(Records contained in a dataset)
=====
-- ==== Sys2Proof/Machine/State.lean ====
section
/-! DEFINITION. The state of the VG4096 with its Envelope: every register, memory, queue, counter, mode and pin the manual
gives it, as plain data, and the state after reset. Each field's comment names the rule that gives it and its width;
`State.reset` gives each its reset value. -/

namespace Sys2Proof.Machine

/-- Why a command stops with a fault. No meaning of this model raises one: the manual gives every command of the table an
effect, and an event whose circumstance does not hold in the state has none (log entry 2). -/
inductive Fault where
  /-- Raised by nothing; safe. -/
  | unreachable
  deriving DecidableEq, Repr

/-- Why a command has no meaning. -/
inductive Refusal where
  /-- A row of the opcode table not modelled yet; raised by the arms of `exec` that say so; safe. -/
  | notModelled (mnemonic : String)
  deriving DecidableEq, Repr

/-! ## Modes, power and start-up -/

/-- What feeds the backup domain (R33, R388). -/
inductive Supply where
  | main | cell | ballast | dead
  deriving DecidableEq, Repr

/-- Why a start stands still (R361, R391, R414). -/
inductive StopCause where
  | running | rom | scrapped | enrolment | images
  deriving DecidableEq, Repr

structure Power where
  /-- PWR_GOOD as filtered (R476); 1 bit -/
  pwrGood : Bool := false
  /-- RESET_N asserted, as filtered (R478); 1 bit -/
  resetLow : Bool := false
  /-- VDD_IO lost: the backup domain has switched on its own (R476); 1 bit -/
  switched : Bool := false
  /-- supply of the backup domain (R33) -/
  supply : Supply := .dead
  /-- THERMTRIP_N driven low (R479); 1 bit -/
  thermtrip : Bool := false
  /-- StartupStep, OD 0xA002.01 (R365): 0 no start, 1 to 11 the step running, 12 complete; U8 -/
  step : Nat := 0
  /-- why the start stands still (R361) -/
  stop : StopCause := .running
  /-- device time at which the start began (R361) -/
  startT : Nat := 0
  /-- StartupStepUs, OD 0xA002.02 (R365): eleven U32 -/
  stepUs : List Nat := []
  /-- StartupCount, OD 0xA002.03 (R365); U64, class B -/
  startups : Nat := 0
  /-- ShutdownState, OD 0x4004.04 (R365); U8 -/
  shutdown : Nat := 0
  /-- XSPI_RESET_N driven low (R482); 1 bit -/
  xspiReset : Bool := false
  /-- mode set last recorded (R352); 8 bits -/
  modes : Nat := 0x80
  deriving DecidableEq, Repr

/-! ## Configuration -/

/-- The route content of a partition (R187): form and the stored prefixes, as digit lists with their route words. -/
structure Part where
  form : Nat := 0
  routes : List (List Nat × Nat) := []
  deriving DecidableEq, Repr

/-- Objects that joints write (R327): numbers by key `index * 256 + sub`, octet strings, versions (R336), and route
partitions. An unlisted object holds its default; an unlisted version is 0. -/
structure Cfg where
  vals : Map Nat := []
  octs : Map Bytes := []
  vers : Map Nat := []
  parts : Map Part := []
  partVers : Map Nat := []
  deriving DecidableEq, Repr

/-- One entry of the configuration log (R343, R344). -/
inductive CfgEntry where
  | snapshot (c : Cfg) (epoch : Nat)
  | prepare (serial : Nat) (recs : List JRec) (parts : Map Part)
  | cut (epoch serial : Nat)
  deriving DecidableEq, Repr

/-- A cut record of the cut ring (R343): epoch and serial. -/
structure CutRec where
  epoch : Nat
  serial : Nat
  deriving DecidableEq, Repr

/-! ## Keys -/

/-- Guard extension (R277). -/
structure Guard where
  nonce : Bool := false
  mode : Nat := 0
  lost : Bool := false
  limit : Nat := 0
  v : Nat := 0
  ceiling : Nat := 0
  deriving DecidableEq, Repr

/-- Content of a head slot with its extensions (R273, R274); the material is kept unmasked here and its mask beside the
memory (`Masks`). -/
structure Key where
  type : Nat := 0
  backed : Bool := false
  rfc6979 : Bool := false
  migrate : Bool := false
  engine : Nat := 0
  ext : Nat := 0
  tenant : Nat := 0
  maxAge : Nat := 0
  usage : Nat := 0
  created : Nat := 0
  kcv : Bytes := []
  material : Bytes := []
  guard : Option Guard := none
  deriving DecidableEq, Repr

/-- A slot at a head handle: its generation, kept when empty (R279), the epoch of its last write (R273), and its key. -/
structure Slot where
  gen : Nat := 0
  wepoch : Nat := 0
  key : Option Key := none
  deriving DecidableEq, Repr

/-- A token entry (R209). -/
structure Token where
  tenant : Nat
  inst : Nat
  time : Nat
  maxAge : Nat
  tag : Bytes
  key : Key
  deriving DecidableEq, Repr

/-- A shelf entry (R205, R209): one slot of a superseded run; the head's entry holds the content of the whole run, its
guard included, and the entries of its extensions stand for their places. -/
structure Shelf where
  tenant : Nat
  time : Nat
  handle : Nat
  isExt : Bool
  wepoch : Nat
  cut : Nat
  gen : Nat
  key : Option Key
  /-- superseded by a RESTRICT: its counter is that of the generation that follows (R147, R282) -/
  heir : Bool := false
  /-- deleted by a migration's save: it is claimed only below its ceiling (R318) -/
  moved : Bool := false
  deriving DecidableEq, Repr

/-- Content of a way of the token cache (R209). -/
inductive WayBody where
  | empty | token (k : Token) | shelf (k : Shelf)
  deriving DecidableEq, Repr

/-- A way of the token cache: its generation (R210) and its content. -/
structure Way where
  gen : Nat := 0
  body : WayBody := .empty
  deriving DecidableEq, Repr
=====
Only the lines above starting at the one containing "and serial. -/" and ending at the one containing "guard : Option Guard := none", both included, are to be returned, exactly as they read.

** Answer space **
/-- A cut record of the cut ring (R343): epoch and serial. -/
structure CutRec where
  epoch : Nat
  serial : Nat
  deriving DecidableEq, Repr

/-! ## Keys -/

/-- Guard extension (R277). -/
structure Guard where
  nonce : Bool := false
  mode : Nat := 0
  lost : Bool := false
  limit : Nat := 0
  v : Nat := 0
  ceiling : Nat := 0
  deriving DecidableEq, Repr

/-- Content of a head slot with its extensions (R273, R274); the material is kept unmasked here and its mask beside the
memory (`Masks`). -/
structure Key where
  type : Nat := 0
  backed : Bool := false
  rfc6979 : Bool := false
  migrate : Bool := false
  engine : Nat := 0
  ext : Nat := 0
  tenant : Nat := 0
  maxAge : Nat := 0
  usage : Nat := 0
  created : Nat := 0
  kcv : Bytes := []
  material : Bytes := []
  guard : Option Guard := none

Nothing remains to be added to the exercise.